Xenopus laevis. De fait, il n’est pas rare qu’une protéine se comporte un peu différemment

selon le système d’expression exploité. Par exemple, Lifton et al. ont observé que le double mutant KCC3 ne répondait pas à une augmentation du volume cellulaire dans les HEK-293 [60], tandis que Melo et al. ont observé l’inverse dans les ovocytes [142]. Deuxièmement,

KCC3 et KCC4 demeurent des protéines différentes malgré le niveau élevé d’homologie partagée, faisant que ces transporteurs peuvent avoir des mécanismes de régulation spécifiques et des comportements différents suite à la mutation de résidus homologues. Par exemple, la régulation du transporteur par les WNK ferait intervenir SPAK pour KCC3 et non pour KCC4 [90, 109]. De plus, KCC4 possède des propriétés uniques qui le distingue de tous les autres KCC telles qu’une activité augmentée en condition acide [51] et une sensibilité beaucoup plus faible au furosémide [19].

Bien que le mécanisme par lequel PP1 et WNK4 permettent l’activation de KCC4 durant l’augmentation du volume cellulaire n’est pas été résolue par notre approche expérimentale, certains de nos résultats ainsi que des études antérieures, nous laisse croire qu’il y aurait un autre intermédiaire signalétique d’impliqué en aval de PP1 et que cet intermédiaire pourrait phosphoryler les résidus T926 et T980 dans le but d’inactiver le transporteur. Néanmoins, deux évidences découlant de nos travaux suggèrent que ce n’est pas par un changement de phosphorylation du transporteur que WNK4 ou PP1 exercent leur effet. Premièrement, le niveau de phosphorylation de KCC4 demeure inchangé en présence de calyculine A et deuxièmement, il est aussi similaire lorsqu’il est exprimé avec WNK4.

Le fait que KCC4(T926A) ait une activité de transport hors gamme, c'est-à-dire qu’il est ~10 fois plus actif que KCC4(wt) en condition hypotonique, est remarquable en soi. En effet, si le résidu T926 correspond à un site qui est phosphorylé en condition isotonique et déphosphorylé en condition hypotonique, cela impliquerait que seulement une fraction du KCC4(wt) ciblé par l’enzyme régulatrice serait déphosphorylée sur ce site en condition hypotonique, sinon son activité s’approcherait de celle du mutant. Or, comme un site phosphoaccepteur se lie normalement à une seule molécule de PO4, il faudrait concevoir un système où plusieurs des KCC4 présents à la membrane échapperaient à l’action de l’enzyme déphosphorylante parce que le site T926 est inaccessible. Bien que cette possibilité ne soit pas exclue, elle apparaît contre-intuitive et difficile à prouver.

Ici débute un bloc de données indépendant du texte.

-- ==== Sys2Proof/Machine/Mmio.lean ====
section
/-! DEFINITION. The host registers (19): what each register of the MMIO window reads, and what a write to it does (R453 to
R459), with CLEAR (R429), ENG_RESET (R458) and the mailbox (R383). -/

namespace Sys2Proof.Machine

/-! ## CLEAR and ENG_RESET -/

/-- CLEAR of ENG_ERR_STATUS: with no handling open and no failed start-up, both records are emptied. ALERT falls with
them (R443). -/
def doErrClear (s : State) : State :=
  if windowUp s ∧ openLevel s = 0 ∧ s.msc.startCause = 0 then
    onMsc (fun m => { m with primary := {}, secondary := {}, unrecorded := 0, alert := false }) s
  else s

/-- ERR_CLEAR (R429). -/
def execErrClear (s : State) : Host.Outcome State Fault Refusal := .next (doErrClear s)

/-- The key of ENG_RESET. -/
def resetKey : Nat := 0xA5C3

/-- ENG_RESET: with its key, and unless the mode is changing, a package containment holds the engine or J_RST_N is low, the
engine goes through an engine reset. -/
def doEngReset (key : Nat) (s : State) : State :=
  if windowUp s ∧ key % 65536 = resetKey ∧ !modeChanging s ∧ !s.msc.packageHeld ∧ s.cru.rstN then
    leaveReset (enterReset s)
  else s

/-- ENG_RESET (R458). -/
def execEngReset (key : Nat) (s : State) : Host.Outcome State Fault Refusal := .next (doEngReset key s)

/-! ## The mailbox (R381, R383) -/

/-- The MSC performs the request in MSC_MB_REQ: its header is that of Table 15.2. A type that a client does not send, another
VERSION and an SPDM message with an entry's numbers are malformed. -/
def mailboxGo (s : State) : State :=
  if s.msc.mbBusy ∨ s.msc.restarting then s
  else
    let bs := memLoad s.msc.mbReq 0 1040
    let h := leNat (bs.take 16)
    let type := bitsOf h 7 4
    let len := bitsOf h 95 80
    let index := bitsOf h 71 56
    let sub := bitsOf h 79 72
    let off := bitsOf h 127 96
    let payload := (bs.drop 16).take len
    if bitsOf h 2 0 ≠ 1 ∨ 1024 < len ∨ bitsOf h 55 40 ≠ 0 then respond 0 osBadMessage [] s
    else if type = 1 then doGarwaRead 0 .operator index sub off len s
    else if type = 2 then
      (if bitOf h 3 then doOdWrite 0 .operator index sub off payload s
       else doGarwaWriteSegment 0 .operator index sub off payload s)
    else if type = 4 ∧ index = 0 ∧ sub = 0 ∧ off = 0 then doSpdm 0 payload s
    else respond 0 osBadMessage [] s

/-! ## Writes of plain registers -/

/-- A write of a pointer register keeps the n + 1 bits that are used (Table 3.3). -/
def ptrBits (n v : Nat) : Nat := v % 2 ^ (n + 1)

/-- CFE_Q_CTL (R59, R60, R392): ENABLE is ignored while the mode changes; the other fields are taken only while the queue is
DISABLED. -/
def qCtlWrite (q v : Nat) (s : State) : State :=
  let r := getQ s q
  if qOn r ∨ r.state = .halted then (if bitOf v 0 then s else doQueueDisable q v s)
  else if r.state ≠ .disabled then s
  else if bitOf v 0 ∧ !modeChanging s then doQueueEnable q v s
  else modQ q (fun r => { r with ctl := setBit (v &&& qCtlMask) 0 false }) s

/-- The reserved bits of an address word (Table 3.2) stay zero in a register. -/
def awKeep (v : Nat) : Nat := setBits (v % 2 ^ 64) 59 57 0

/-- A write at an offset of the page of queue q (Table 19.4). -/
def qPageWrite (q o v : Nat) (s : State) : State :=
  if o = 0 then doCfeQTailDoorbell q (v % 2 ^ 32) s
  else if o = 0x18 then modQ q (fun r => { r with cplHead := ptrBits (qLog r) (v % 2 ^ 32) }) s
  else if o = 0x40 then qCtlWrite q v s
  else if o = 0x48 then
    (if (getQ s q).state = .disabled then modQ q (fun r => { r with ringBase := awKeep v }) s else s)
  else if o = 0x50 then
    (if (getQ s q).state = .disabled then modQ q (fun r => { r with cplBase := awKeep v }) s else s)
  else s

/-- A write at an offset of the block of event ring i (Tables 3.20, 3.21). A head that moves lets a gap marker in (R85), and
one that empties the ring lets the next interrupt out (R317). -/
def evqBlockWrite (i o v : Nat) (s : State) : State :=
  let r := getEvq s i
  if o = 0 then modEvq i (fun r => { r with base := awKeep v }) s
  else if o = 0x08 then
    (if bitOf v 0 ∧ !ringOn r then doEvqEnable i v s else modEvq i (fun r => { r with ctl := v &&& evqCtlMask }) s)
  else if o = 0x18 ∧ !bitOf r.ctl 1 then
    let h := ptrBits (evqLog r) (v % 2 ^ 32)
    let s := evqCheck i s
    evqGap i (modEvq i (fun r => { r with head := ptr h, notified := r.notified && decide (h ≠ r.tail.val) }) s)
  else s

/-- A write at an offset of the block of telemetry ring j (R459, Table 19.5). -/
def telBlockWrite (j o v : Nat) (s : State) : State :=
  let r := getTel s j
  if o = 0 then (if ringOn r then s else modTel j (fun r => { r with base := awKeep v }) s)
  else if o = 0x08 then doTelemetryEnable j v s
  else if o = 0x18 then telGap j (modTel j (fun r => { r with head := ptr (ptrBits (telLog r) (v % 2 ^ 32)) }) (telCheck j s))
  else s

/-- A write of 8 bytes to a global register (Table 19.2). -/
def globalWrite (off v : Nat) (s : State) : State :=
  if off = 0x68 then (if confidential s then s else gateWrite v s)
  else if off = 0x80 then (if bitOf v 16 then doErrClear s else s)
  else if off = 0x88 then doEngReset (v % 65536) s
  else if 0x10000 ≤ off ∧ off < 0x11000 ∧ !gated s 0 then
    evqBlockWrite ((off - 0x10000) / 64) (off % 64) v s
  else if 0x11000 ≤ off ∧ off < 0x11200 ∧ !gated s 0 then
    telBlockWrite ((off - 0x11000) / 64) (off % 64) v s
  else s

/-- A write of the sync counter window: an aligned 8-byte write queues a SET or an ADD, every other access is dropped and
counted (R371). -/
def syncWrite (off width v : Nat) (s : State) : State :=
  if width ≠ 8 ∨ off % 8 ≠ 0 then odCount odFsuMmioDrops 1 s
  else if off < 0x408000 then queueUpdate ((off - 0x400000) / 8) false false v s
  else if 0x410000 ≤ off ∧ off < 0x418000 then queueUpdate ((off - 0x410000) / 8) false true v s
  else s

/-- A write of the mailbox registers (Table 15.4a). -/
def mailboxWrite (off width v : Nat) (s : State) : State :=
  if off + width ≤ 0x800000 + 1040 then
    onMsc (fun m => { m with mbReq := memStore (off - 0x800000) (leBytes width v) m.mbReq }) s
  else if width ≠ 8 then s
  else if off = 0x802000 then (if bitOf v 0 then mailboxGo s else s)
  else if off = 0x802008 then (if bitOf v 1 then onMsc (fun m => { m with mbDone := false }) s else s)
  else s

/-- MMIO_REGISTER_WRITE: a write of width bytes at an offset of the window. One of a width that its region does not take, or
not aligned, is dropped; so are writes of RO registers and of offsets that no table assigns (R5, R453). -/
def doMmioRegisterWrite (off width v : Nat) (s : State) : State :=
  let v := v % 2 ^ (8 * width)
  if !windowUp s then s
  else if 0x400000 ≤ off ∧ off < 0x800000 then syncWrite off width v s
  else if (width ≠ 4 ∧ width ≠ 8) ∨ off % width ≠ 0 then s
  else if 0x1000000 ≤ off ∧ off < 0x4000000 then doTileWindowWrite off width v s
  else if 0x800000 ≤ off ∧ off < 0x1000000 then mailboxWrite off width v s
  else if width ≠ 8 then s
  else if off < 0x100000 then globalWrite off v s
  else if off < 0x300000 ∧ !gated s 0 then qPageWrite ((off - 0x100000) / 0x1000) (off % 0x1000) v s
  else s

/-- MMIO_REGISTER_WRITE (R453). -/
def execMmioRegisterWrite (off width v : Nat) (s : State) : Host.Outcome State Fault Refusal :=
  .next (doMmioRegisterWrite off width v s)

/-! ## What a register reads

The table has no row for a plain read of a register: these definitions say what one returns, and statements may use them. -/

/-- CRU_STATUS (Table 16.10). -/
def cruStatus (s : State) : Nat :=
  bit s.cru.locked + (bit s.cru.coast) <<< 1 + (bit s.cru.holdover) <<< 2 + (bit s.cru.qualifying) <<< 3 +
  (refNum s) <<< 4 + ((s.cru.refPort.getD 0) % 8) <<< 8 +
  (podNums.foldl (fun n p => n + (bit (decide (p ∈ activePods s) && linkOf s (dieOf s p) == .up)) <<< p) 0) <<< 16

/-- PEU_STATUS (Table 16.10). -/
def peuStatus (s : State) : Nat :=
  let r := peuReading s
  r.2.1 % 65536 + (r.1 % 65536) <<< 16 + (s.cru.pressure % 32) <<< 32

/-- ENG_ERR_STATUS (Table 17.4). -/
def errStatus (s : State) : Nat :=
  bit s.msc.alert + (bit s.msc.primary.valid) <<< 1 + (bit s.msc.secondary.valid) <<< 2 + (openLevel s % 8) <<< 8 +
  (s.msc.startCause % 256) <<< 24 + (s.msc.unrecorded % 2 ^ 32) <<< 32

/-- HPT_LINK (Table 12.6). -/
def hptLink (s : State) : Nat :=
  (match s.hpt.link with | .up => 0 | .down => 1 | .lost => 2) + (bit s.hpt.tierHeld) <<< 8 + (bit s.hpt.accelLost) <<< 9 +
  (s.hpt.epoch % 2 ^ 32) <<< 32

/-- A global register outside the ring blocks (Table 19.2). -/
def globalRead (s : State) (off : Nat) : Nat :=
  if off = 0 then s.sfp.engineId % 1024 + (0x00A1) <<< 32
  else if off = 0x48 then hptLink s
  else if off = 0x50 then folio s % 2 ^ 48 + (bit (s.fsu.cause != 0)) <<< 48 + (s.fsu.cause % 32) <<< 51
  else if off = 0x58 then timeNow s % 2 ^ 24
  else if off = 0x60 then cruStatus s
  else if off = 0x68 then s.cru.gate.toNat
  else if off = 0x70 then peuStatus s
  else if off = 0x78 then s.sfp.epoch % 2 ^ 32
  else if off = 0x80 then errStatus s
  else if 0x100 ≤ off ∧ off < 0x160 then bitsOf (errNum s.msc.primary) (8 * (off - 0x100) + 63) (8 * (off - 0x100))
  else if 0x160 ≤ off ∧ off < 0x1C0 then bitsOf (errNum s.msc.secondary) (8 * (off - 0x160) + 63) (8 * (off - 0x160))
  else 0

/-- A register of the page of queue q (Table 19.4). -/
def qPageRead (s : State) (q o : Nat) : Nat :=
  let r := getQ s q
  if o = 0 then r.tail
  else if o = 0x08 then r.head.val
  else if o = 0x10 then r.cplTail.val
  else if o = 0x18 then r.cplHead
  else if o = 0x20 then qStateNum r.state + ((qTasks s q).length % 2 ^ 17) <<< 8 + (r.lastTag % 2 ^ 32) <<< 32
  else if o = 0x28 then r.cost % 2 ^ 32
  else if o = 0x40 then r.ctl + (bit (qHostBound r)) <<< 28
  else if o = 0x48 then r.ringBase
  else if o = 0x50 then r.cplBase
  else 0

/-- A register of the block of event ring i but for CFE_EVQ_POP, whose read has a row of its own (Table 3.20). -/
def evqBlockRead (s : State) (i o : Nat) : Nat :=
  let r := getEvq s i
  if o = 0 then r.base
  else if o = 0x08 then r.ctl
  else if o = 0x10 then r.tail.val
  else if o = 0x18 then r.head.val
  else if 0x28 ≤ o ∧ o < 0x40 then bitsOf r.data (8 * (o - 0x28) + 63) (8 * (o - 0x28))
  else 0

/-- A register of the block of telemetry ring j (Table 19.5). -/
def telBlockRead (s : State) (j o : Nat) : Nat :=
  let r := getTel s j
  if o = 0 then r.base
  else if o = 0x08 then r.ctl
  else if o = 0x10 then r.tail.val
  else if o = 0x18 then r.head.val
  else 0

/-- MSC_MB_STATUS (Table 15.4a). -/
def mailboxStatus (s : State) : Nat :=
  bit (s.msc.mbBusy || s.msc.restarting) + (bit s.msc.mbDone) <<< 1 + (s.msc.mbReqId % 2 ^ 32) <<< 32

/-- What a read of width bytes of the tile window returns (R139, R394). -/
def tileRead (s : State) (off width : Nat) : Nat :=
  if confidential s then 0
  else
    match windowTile off with
    | some (pod, kind, tile, b) => if gated s (tileSub kind) then 0 else leNat (loadAw s (tileWord pod kind tile + b) width)
    | none => 0

/-- The n bytes at an offset of the two mailbox buffers (Table 15.4a). -/
def mailboxRead (s : State) (o n : Nat) : Nat :=
  if o + n ≤ 1040 then leNat (memLoad s.msc.mbReq o n)
  else if 0x1000 ≤ o ∧ o + n ≤ 0x1000 + 1040 then leNat (memLoad s.msc.mbRsp (o - 0x1000) n)
  else 0

/-- The value that an aligned read of width bytes of a register returns. All ones while the window does not answer (R456);
zero while its subsystem is gated (R407, R455), at offsets that no table assigns (R4), and where the region does not take
the width (R453). -/
def regValue (s : State) (off width : Nat) : Nat :=
  if !windowUp s then 2 ^ (8 * width) - 1
  else if (width ≠ 4 ∧ width ≠ 8) ∨ off % width ≠ 0 then 0
  else if 0x1000000 ≤ off ∧ off < 0x4000000 then tileRead s off width
  else if 0x800000 ≤ off ∧ off < 0x802000 then mailboxRead s (off - 0x800000) width
  else if width ≠ 8 then 0
  else if 0x10000 ≤ off ∧ off < 0x11000 then
    (if gated s 0 then 0 else evqBlockRead s ((off - 0x10000) / 64) (off % 64))
  else if 0x11000 ≤ off ∧ off < 0x11200 then
    (if gated s 0 then 0 else telBlockRead s ((off - 0x11000) / 64) (off % 64))
  else if off < 0x100000 then globalRead s off
  else if off < 0x300000 then
    (if gated s 0 then 0 else qPageRead s ((off - 0x100000) / 0x1000) (off % 0x1000))
  else if 0x400000 ≤ off ∧ off < 0x408000 then counter s ((off - 0x400000) / 8)
  else if 0x410000 ≤ off ∧ off < 0x418000 then counter s ((off - 0x410000) / 8)
  else if off = 0x802008 then mailboxStatus s
  else 0

end Sys2Proof.Machine
end

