-- ==== Sys2Proof/Safety.lean ====
section
/-! DEFINITION. What counts as a safe step: it answers a next state; the form that the four memories keep; and what it
means that a step finishes, stalls or ends one task and leaves the rest of the machine alone. -/

namespace Sys2Proof

/-- The step from a state neither faults nor refuses. -/
def StepsOn (s : Machine.State) : Prop := ∃ t, Machine.step s = .next t

/-- The four memories are in canonical form: addresses rise strictly, and no entry holds the byte zero that an unlisted
address reads as. -/
def Machine.memsWf (s : Machine.State) : Prop :=
  Machine.memWf s.mem.host ∧ Machine.memWf s.mem.gddr ∧ Machine.memWf s.mem.scratch ∧ Machine.memWf s.mem.tiles

/-- No task but n and no queue but q has changed, and nothing outside the Command Front End. -/
def Machine.onlyTask (n q : Nat) (s t : Machine.State) : Prop :=
  (∀ j, j ≠ n → Machine.getTask t j = Machine.getTask s j) ∧ (∀ p, p ≠ q → Machine.getQ t p = Machine.getQ s p) ∧
  { t with cfe := s.cfe } = s

/-- Task n, which was k, passes its finish point, the queue that it stalled goes on, and nothing else changes (R60,
Table 14.3). -/
def Machine.finishes (n : Nat) (k : Machine.Task) (s t : Machine.State) : Prop :=
  Machine.getTask t n = some (Machine.finishedTask (Machine.folio s) k) ∧
  Machine.getQ t k.queue = Machine.unstallQueue (Machine.getQ s k.queue) ∧ Machine.onlyTask n k.queue s t

/-- Task n, which was k, stalls its queue as the task k', and nothing else changes (R60). -/
def Machine.stallsAs (n : Nat) (k k' : Machine.Task) (s t : Machine.State) : Prop :=
  Machine.getTask t n = some k' ∧ Machine.getQ t k.queue = Machine.stallQueue (Machine.getQ s k.queue) ∧
  Machine.onlyTask n k.queue s t

/-- Task n, which was k, has ended with an error and its detail (R19, R117). -/
def Machine.endedAs (n : Nat) (k : Machine.Task) (st kind val : Nat) (s t : Machine.State) : Prop :=
  Machine.getTask t n = some (Machine.endedTask (Machine.folio s) st kind val k)

/-- A transfer of a type has been sent as the only new one, to the engine that cells for dst go to, under the next XID, the
slot in use and the next cell sequence of its destination (R330, R341, R342, R348). -/
def Machine.sentOne (type dst : Nat) (fields : List Nat) (s t : Machine.State) : Prop :=
  ∃ c : Machine.SentCell, t.sfp.sentCells = c :: s.sfp.sentCells ∧ c.type = type ∧ c.dst = Machine.cellDst s dst ∧
    c.xid = s.sfp.xid ∧ c.payload = fields ∧ c.cseq = Machine.cseqUsed s c.dst + 1 ∧ c.slot = s.sfp.sending

/-- As `sentOne`, under the transfer identifier of a request: its answer, or the request passed on (R251, R333). -/
def Machine.sentUnder (xid type dst : Nat) (fields : List Nat) (s t : Machine.State) : Prop :=
  ∃ c : Machine.SentCell, t.sfp.sentCells = c :: s.sfp.sentCells ∧ c.type = type ∧ c.dst = Machine.cellDst s dst ∧
    c.xid = xid ∧ c.payload = fields ∧ c.cseq = Machine.cseqUsed s c.dst + 1 ∧ c.slot = s.sfp.sending

/-- A READ_REQ cell that the engine takes: authentic, with the body pl in clear, not delivered before, and of a member
(R335, R341). -/
def Machine.newReadReq (s : Machine.State) (hdr : BitVec 128) (body pl : List Byte) : Prop :=
  Machine.bitsOf hdr.toNat 75 72 = Machine.ctReadReq ∧ Machine.gated s 11 = false ∧ Machine.windowUp s = true ∧
  Machine.cellPlain s hdr body = some pl ∧ Machine.cellReplayed s hdr = false ∧
  Machine.isMember s (Machine.bitsOf hdr.toNat 53 44) = true

/-- A transfer of n cells to an engine can go out: a port of its route is up (R334), and the sending slot has room (R342). -/
def Machine.cellRoom (s : Machine.State) (dst n : Nat) : Prop :=
  Machine.linked s (Machine.cellDst s dst) = true ∧ Machine.cseqUsed s (Machine.cellDst s dst) + n < 2 ^ 48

À la lumière de ces résultats, on doit donc songer à la possibilité que la mutation T926A induise un changement de conformation de la protéine. À cet effet, une étude récente dans notre laboratoire à montré qu’une chimère de KCC4 sur laquelle on a remplacé la

partie distale du C-terminus par celle de KCC2, partie ou se trouve aussi les résidus T926 et T980, a une activité plus élevée que le KCC4(wt) [143].